Please output exactly the run of lines that starts at the line with "module flash. -/" and ends at the last line of the records below.

● Extracted records:
◆ ◆ ◆ ◆
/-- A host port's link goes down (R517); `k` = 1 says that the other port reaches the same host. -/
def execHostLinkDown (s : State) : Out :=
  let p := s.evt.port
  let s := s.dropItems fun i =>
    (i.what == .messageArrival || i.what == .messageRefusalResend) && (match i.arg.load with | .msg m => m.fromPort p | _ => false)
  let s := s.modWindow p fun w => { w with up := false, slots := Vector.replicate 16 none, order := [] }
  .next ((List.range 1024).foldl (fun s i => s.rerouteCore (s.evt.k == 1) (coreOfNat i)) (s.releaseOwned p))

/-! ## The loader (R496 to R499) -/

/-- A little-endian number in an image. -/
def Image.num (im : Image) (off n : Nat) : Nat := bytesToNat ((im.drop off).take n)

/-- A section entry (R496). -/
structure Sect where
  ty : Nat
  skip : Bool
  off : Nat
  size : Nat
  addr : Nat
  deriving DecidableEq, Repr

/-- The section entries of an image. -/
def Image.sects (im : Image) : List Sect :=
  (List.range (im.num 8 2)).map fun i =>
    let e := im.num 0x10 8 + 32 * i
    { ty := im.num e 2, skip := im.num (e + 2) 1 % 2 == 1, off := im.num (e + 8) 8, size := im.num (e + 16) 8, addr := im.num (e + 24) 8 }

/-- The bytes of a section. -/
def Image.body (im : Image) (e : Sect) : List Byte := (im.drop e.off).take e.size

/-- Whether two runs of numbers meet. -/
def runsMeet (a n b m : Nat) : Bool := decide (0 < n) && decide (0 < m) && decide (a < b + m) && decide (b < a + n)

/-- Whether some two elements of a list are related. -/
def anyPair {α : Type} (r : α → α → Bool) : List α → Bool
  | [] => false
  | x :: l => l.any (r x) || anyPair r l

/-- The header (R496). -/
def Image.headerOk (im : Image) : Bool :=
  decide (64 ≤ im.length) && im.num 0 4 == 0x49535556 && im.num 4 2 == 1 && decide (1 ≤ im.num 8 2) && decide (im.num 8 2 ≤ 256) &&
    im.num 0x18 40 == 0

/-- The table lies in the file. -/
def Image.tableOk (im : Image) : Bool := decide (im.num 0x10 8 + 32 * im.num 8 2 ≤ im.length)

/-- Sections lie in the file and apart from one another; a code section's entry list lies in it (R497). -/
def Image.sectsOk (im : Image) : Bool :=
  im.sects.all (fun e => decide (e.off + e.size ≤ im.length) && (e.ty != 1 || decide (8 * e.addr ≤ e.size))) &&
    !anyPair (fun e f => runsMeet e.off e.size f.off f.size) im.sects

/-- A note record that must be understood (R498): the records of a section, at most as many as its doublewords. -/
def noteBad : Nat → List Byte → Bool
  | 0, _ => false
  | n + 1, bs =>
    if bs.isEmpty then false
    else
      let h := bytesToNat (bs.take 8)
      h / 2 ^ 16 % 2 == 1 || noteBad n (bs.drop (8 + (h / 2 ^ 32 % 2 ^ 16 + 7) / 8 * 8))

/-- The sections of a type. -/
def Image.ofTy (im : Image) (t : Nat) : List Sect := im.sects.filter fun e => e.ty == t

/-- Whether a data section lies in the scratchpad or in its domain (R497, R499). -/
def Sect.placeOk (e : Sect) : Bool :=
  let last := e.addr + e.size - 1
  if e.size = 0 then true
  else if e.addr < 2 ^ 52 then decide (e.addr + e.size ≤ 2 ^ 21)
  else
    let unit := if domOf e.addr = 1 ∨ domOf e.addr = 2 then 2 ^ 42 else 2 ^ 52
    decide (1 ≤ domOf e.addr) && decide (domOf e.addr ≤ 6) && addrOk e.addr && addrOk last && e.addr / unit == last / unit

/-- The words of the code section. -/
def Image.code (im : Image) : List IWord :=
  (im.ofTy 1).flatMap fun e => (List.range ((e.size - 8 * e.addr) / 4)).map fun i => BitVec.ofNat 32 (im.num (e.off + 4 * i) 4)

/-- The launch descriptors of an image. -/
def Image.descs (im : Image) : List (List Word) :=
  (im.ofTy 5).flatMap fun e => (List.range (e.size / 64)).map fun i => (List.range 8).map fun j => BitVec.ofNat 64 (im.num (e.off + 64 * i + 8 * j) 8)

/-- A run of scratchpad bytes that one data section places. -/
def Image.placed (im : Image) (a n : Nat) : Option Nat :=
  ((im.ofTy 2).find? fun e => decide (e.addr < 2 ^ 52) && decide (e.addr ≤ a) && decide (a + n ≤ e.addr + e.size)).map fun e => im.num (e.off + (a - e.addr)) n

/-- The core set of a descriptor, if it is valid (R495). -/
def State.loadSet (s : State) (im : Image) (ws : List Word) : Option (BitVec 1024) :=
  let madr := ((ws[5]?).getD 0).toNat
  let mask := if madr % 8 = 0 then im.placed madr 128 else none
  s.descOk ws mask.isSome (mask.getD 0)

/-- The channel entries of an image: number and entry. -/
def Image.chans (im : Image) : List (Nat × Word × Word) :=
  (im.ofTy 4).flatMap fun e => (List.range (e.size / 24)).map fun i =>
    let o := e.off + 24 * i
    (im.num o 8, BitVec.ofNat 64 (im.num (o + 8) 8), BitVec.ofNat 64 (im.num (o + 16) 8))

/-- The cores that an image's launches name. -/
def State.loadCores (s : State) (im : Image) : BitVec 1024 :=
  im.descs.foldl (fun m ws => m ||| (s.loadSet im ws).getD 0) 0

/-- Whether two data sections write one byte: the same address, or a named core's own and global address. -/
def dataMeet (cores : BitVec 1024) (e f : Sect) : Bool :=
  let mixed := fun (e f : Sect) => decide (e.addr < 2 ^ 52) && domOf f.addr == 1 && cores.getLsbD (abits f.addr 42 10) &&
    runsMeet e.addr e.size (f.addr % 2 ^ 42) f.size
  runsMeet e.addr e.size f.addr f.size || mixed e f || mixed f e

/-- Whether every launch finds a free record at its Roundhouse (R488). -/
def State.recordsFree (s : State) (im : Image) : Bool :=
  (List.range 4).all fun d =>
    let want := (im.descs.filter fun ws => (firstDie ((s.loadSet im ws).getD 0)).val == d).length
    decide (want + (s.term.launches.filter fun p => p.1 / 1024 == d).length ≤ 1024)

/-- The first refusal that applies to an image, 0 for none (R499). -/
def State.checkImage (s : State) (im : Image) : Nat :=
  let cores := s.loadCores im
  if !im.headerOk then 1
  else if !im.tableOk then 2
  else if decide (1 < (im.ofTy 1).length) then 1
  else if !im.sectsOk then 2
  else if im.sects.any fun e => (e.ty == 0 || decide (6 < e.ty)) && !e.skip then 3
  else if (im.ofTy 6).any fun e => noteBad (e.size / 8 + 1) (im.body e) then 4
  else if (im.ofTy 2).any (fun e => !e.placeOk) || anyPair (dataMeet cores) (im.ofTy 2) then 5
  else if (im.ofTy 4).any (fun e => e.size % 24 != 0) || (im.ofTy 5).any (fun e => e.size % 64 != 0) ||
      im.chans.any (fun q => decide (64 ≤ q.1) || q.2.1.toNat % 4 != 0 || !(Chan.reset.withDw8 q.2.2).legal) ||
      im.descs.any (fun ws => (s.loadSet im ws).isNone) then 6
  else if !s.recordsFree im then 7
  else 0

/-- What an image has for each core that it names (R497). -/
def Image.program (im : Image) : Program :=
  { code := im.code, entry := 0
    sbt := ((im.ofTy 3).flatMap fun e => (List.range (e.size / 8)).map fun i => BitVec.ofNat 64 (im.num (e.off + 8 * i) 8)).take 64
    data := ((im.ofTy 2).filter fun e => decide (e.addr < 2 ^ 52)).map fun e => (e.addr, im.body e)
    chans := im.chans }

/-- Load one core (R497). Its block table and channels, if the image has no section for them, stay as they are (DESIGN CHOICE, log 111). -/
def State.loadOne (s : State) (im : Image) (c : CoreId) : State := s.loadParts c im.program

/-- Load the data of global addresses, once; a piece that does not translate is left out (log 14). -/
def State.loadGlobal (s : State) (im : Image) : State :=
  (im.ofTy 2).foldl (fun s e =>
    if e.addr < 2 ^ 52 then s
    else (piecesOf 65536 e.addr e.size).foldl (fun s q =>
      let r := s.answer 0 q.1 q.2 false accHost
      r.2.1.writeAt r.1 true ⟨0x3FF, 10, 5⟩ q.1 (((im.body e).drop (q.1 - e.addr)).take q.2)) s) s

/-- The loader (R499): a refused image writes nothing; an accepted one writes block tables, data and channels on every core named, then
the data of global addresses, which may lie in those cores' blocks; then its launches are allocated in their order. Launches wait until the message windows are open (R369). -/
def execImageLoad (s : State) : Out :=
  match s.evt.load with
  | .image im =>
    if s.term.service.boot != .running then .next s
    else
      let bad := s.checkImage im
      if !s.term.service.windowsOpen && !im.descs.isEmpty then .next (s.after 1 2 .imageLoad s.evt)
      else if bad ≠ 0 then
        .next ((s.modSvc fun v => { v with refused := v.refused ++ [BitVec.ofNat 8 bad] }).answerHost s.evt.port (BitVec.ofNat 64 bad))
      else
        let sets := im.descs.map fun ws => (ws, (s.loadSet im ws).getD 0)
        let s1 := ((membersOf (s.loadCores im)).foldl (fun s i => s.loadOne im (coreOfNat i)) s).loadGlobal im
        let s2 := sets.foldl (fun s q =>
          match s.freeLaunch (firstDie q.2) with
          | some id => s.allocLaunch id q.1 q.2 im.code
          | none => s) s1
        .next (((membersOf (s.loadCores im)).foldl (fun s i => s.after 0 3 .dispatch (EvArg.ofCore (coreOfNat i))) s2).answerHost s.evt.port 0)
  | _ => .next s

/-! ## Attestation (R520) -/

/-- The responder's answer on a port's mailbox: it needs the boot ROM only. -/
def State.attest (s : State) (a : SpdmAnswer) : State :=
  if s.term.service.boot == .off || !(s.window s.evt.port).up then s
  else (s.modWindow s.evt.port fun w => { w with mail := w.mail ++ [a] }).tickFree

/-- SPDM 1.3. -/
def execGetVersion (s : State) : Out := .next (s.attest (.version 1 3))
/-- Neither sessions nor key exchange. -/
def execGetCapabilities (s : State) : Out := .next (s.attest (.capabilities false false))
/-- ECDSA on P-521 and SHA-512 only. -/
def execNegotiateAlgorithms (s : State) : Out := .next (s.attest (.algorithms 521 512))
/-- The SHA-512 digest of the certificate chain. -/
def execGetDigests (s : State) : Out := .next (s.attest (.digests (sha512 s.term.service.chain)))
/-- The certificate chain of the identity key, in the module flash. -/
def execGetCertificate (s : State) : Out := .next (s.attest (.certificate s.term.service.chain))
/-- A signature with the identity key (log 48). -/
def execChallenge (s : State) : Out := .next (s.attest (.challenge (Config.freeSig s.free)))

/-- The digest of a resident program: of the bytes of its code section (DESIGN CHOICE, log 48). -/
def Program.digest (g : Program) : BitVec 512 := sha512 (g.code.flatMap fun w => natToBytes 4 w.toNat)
◆ ◆ ◆ ◆
● Answer section:
/-- The certificate chain of the identity key, in the module flash. -/
def execGetCertificate (s : State) : Out := .next (s.attest (.certificate s.term.service.chain))
/-- A signature with the identity key (log 48). -/
def execChallenge (s : State) : Out := .next (s.attest (.challenge (Config.freeSig s.free)))

/-- The digest of a resident program: of the bytes of its code section (DESIGN CHOICE, log 48). -/
def Program.digest (g : Program) : BitVec 512 := sha512 (g.code.flatMap fun w => natToBytes 4 w.toNat)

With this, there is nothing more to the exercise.